EL DIARIO VASCO 9-11-2012
Tomé la
gran decisión, la de las discusiones conyugales que trataban de abordar medidas
de austeridad económica. Dí de baja el servicio de televisión que llega vía
telefónica. Reté al universo y fue celebrado. A punto de convertirme en héroe
mítico la descubrí y me apunté a esa tarifa de una única para todo por la que
nos ahorrábamos un tercio de lo que veníamos gastando hasta entonces. Me
parecía que estaba liderando el milagro islandés.
A las dos
semanas la compañía me dijo que no constaba ninguna petición de mi nueva tarifa,
que no habría tal hasta que no me retiraran un aparatito previo acuerdo con una
máquina parlante sobre la retirada. A las dos semanas siguientes se me dijo que
la tarifa no se materializaba porque mi nombre de pila no es el mismo en móviles
que en fijos, con M y sin M. Que arreglara el entuerto en una tienda. En la
tienda me dijeron que sí a todo y resultó que sí a nada.

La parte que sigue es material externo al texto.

theorem schedEffect_other {base : Nat} (h : ¬ base ∈ [0x3a0000, 0x3a0008, 0x3a000c, 0x3a0010, 0x3a5000, 0x3a6000, 0x3a6004, 0x3a6008, 0x3a7000, 0x3b0008, 0x3b0010, 0x3b0014]) (ix : List Nat) (old w : Word) (s : State) :
    schedEffect base ix old w s = s := by
  unfold schedEffect
  split <;> first | (exfalso; apply h; simp; done) | rfl

theorem laneEffect_other {base : Nat} (h : ¬ base ∈ [0x100000, 0x100008, 0x10000c, 0x10001c, 0x10004c]) (ix : List Nat) (old w : Word) (s : State) :
    laneEffect base ix old w s = s := by
  unfold laneEffect
  split <;> first | (exfalso; apply h; simp; done) | rfl

theorem analogueEffect_other {base : Nat} (h : ¬ base ∈ [0x140000, 0x140100, 0x140108, 0x14010c, 0x140110, 0x140400, 0x150000, 0x150004, 0x150010, 0x378100]) (ix : List Nat) (old w : Word) (s : State) :
    analogueEffect base ix old w s = s := by
  unfold analogueEffect
  split <;> first | (exfalso; apply h; simp; done) | rfl

theorem phasorEffect_other {base : Nat} (h : ¬ base ∈ [0x160100, 0x162000, 0x160110, 0x160114, 0x160000, 0x150000]) (ix : List Nat) (old w : Word) (s : State) :
    phasorEffect base ix old w s = s := by
  unfold phasorEffect
  extract_lets
  split <;> first | (exfalso; apply h; simp; done) | rfl

theorem streamEffect_other {base : Nat} (h : ¬ base ∈ [0x180000, 0x160100, 0x162000, 0x200008, 0x180004, 0x180008, 0x18000c, 0x180010, 0x180020]) (ix : List Nat) (old w : Word) (s : State) :
    streamEffect base ix old w s = s := by
  unfold streamEffect
  split <;> first | (exfalso; apply h; simp; done) | rfl

theorem alignEffect_other {base : Nat} (h : ¬ base ∈ [0x200000, 0x200004, 0x200008, 0x200010, 0x200030, 0x2f0000]) (ix : List Nat) (old w : Word) (s : State) :
    alignEffect base ix old w s = s := by
  unfold alignEffect
  split <;> first | (exfalso; apply h; simp; done) | rfl

theorem oscillationEffect_other {base : Nat} (h : ¬ base ∈ [0x300000, 0x330008]) (ix : List Nat) (old w : Word) (s : State) :
    oscillationEffect base ix old w s = s := by
  unfold oscillationEffect
  split <;> first | (exfalso; apply h; simp; done) | rfl

theorem islandEffect_other {base : Nat} (h : ¬ base ∈ [0x310000, 0x310028]) (ix : List Nat) (old w : Word) (s : State) :
    islandEffect base ix old w s = s := by
  unfold islandEffect
  split <;> first | (exfalso; apply h; simp; done) | rfl

theorem alarmEffect_other {base : Nat} (h : ¬ base ∈ [0x320100, 0x320118, 0x320800]) (ix : List Nat) (old w : Word) (s : State) :
    alarmEffect base ix old w s = s := by
  unfold alarmEffect
  split <;> first | (exfalso; apply h; simp; done) | rfl

theorem meterEffect_other {base : Nat} (h : ¬ base ∈ [0x340000, 0x350000, 0x350024, 0x350028, 0x360000]) (ix : List Nat) (old w : Word) (s : State) :
    meterEffect base ix old w s = s := by
  unfold meterEffect
  split <;> first | (exfalso; apply h; simp; done) | rfl

theorem captureEffect_other {base : Nat} (h : ¬ base ∈ [0x370000, 0x370004, 0x370008, 0x370010, 0x370014, 0x378004, 0x378040]) (ix : List Nat) (old w : Word) (s : State) :
    captureEffect base ix old w s = s := by
  unfold captureEffect
  split <;> first | (exfalso; apply h; simp; done) | rfl

theorem timeEffect_other {base : Nat} (h : ¬ base ∈ [0x20000, 0x20040, 0x20100, 0x30000, 0x3000c, 0x30018, 0x30034]) (ix : List Nat) (old w : Word) (s : State) :
    timeEffect base ix old w s = s := by
  unfold timeEffect
  split <;> first | (exfalso; apply h; simp; done) | rfl

theorem roleEffect_other {base : Nat} (h : ¬ base ∈ [0x1c, 0x3d0000, 0x3d0018, 0x3f0100]) (ix : List Nat) (old w : Word) (s : State) :
    roleEffect base ix old w s = s := by
  unfold roleEffect
  split <;> first | (exfalso; apply h; simp; done) | rfl

theorem effects_GL_RESET (s : State) (ix : List Nat) (old w : Word) : s.effects 0x1c ix old w = roleEffect 0x1c ix old w s := by
  simp only [State.effects, netEffect_other (base := 0x1c) (by decide), hostEffect_other (base := 0x1c) (by decide), schedEffect_other (base := 0x1c) (by decide), laneEffect_other (base := 0x1c) (by decide), analogueEffect_other (base := 0x1c) (by decide), phasorEffect_other (base := 0x1c) (by decide), streamEffect_other (base := 0x1c) (by decide), alignEffect_other (base := 0x1c) (by decide), oscillationEffect_other (base := 0x1c) (by decide), islandEffect_other (base := 0x1c) (by decide), alarmEffect_other (base := 0x1c) (by decide), meterEffect_other (base := 0x1c) (by decide), captureEffect_other (base := 0x1c) (by decide), timeEffect_other (base := 0x1c) (by decide)]
  rfl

Tengo la máquina en casa, la tarifa cara, nulas perspectivas
de mejora y docenas de llamadas interrumpidas y plantado, una llamada pendiente
de un asesor que lo iba a hacer en diez minutos y otra de Zeleris y más. Juro
que no he perdido la compostura en ninguna llamada ni en ninguna comparecencia
en tienda. Pensarán que soy gilipollas por que me pasa esto y lo cuento. No es
eso, aunque Telefónica tenga porrón de pruebas
de que lo soy. Un día daré el paso definitivo, ¡órdago!, y seré todo un hombre,
recordaré que todo empezó por bañarme con el móvil en el bolsillo e intentarlo
reponer, no gratis, a precio razonable. Se van a enterar.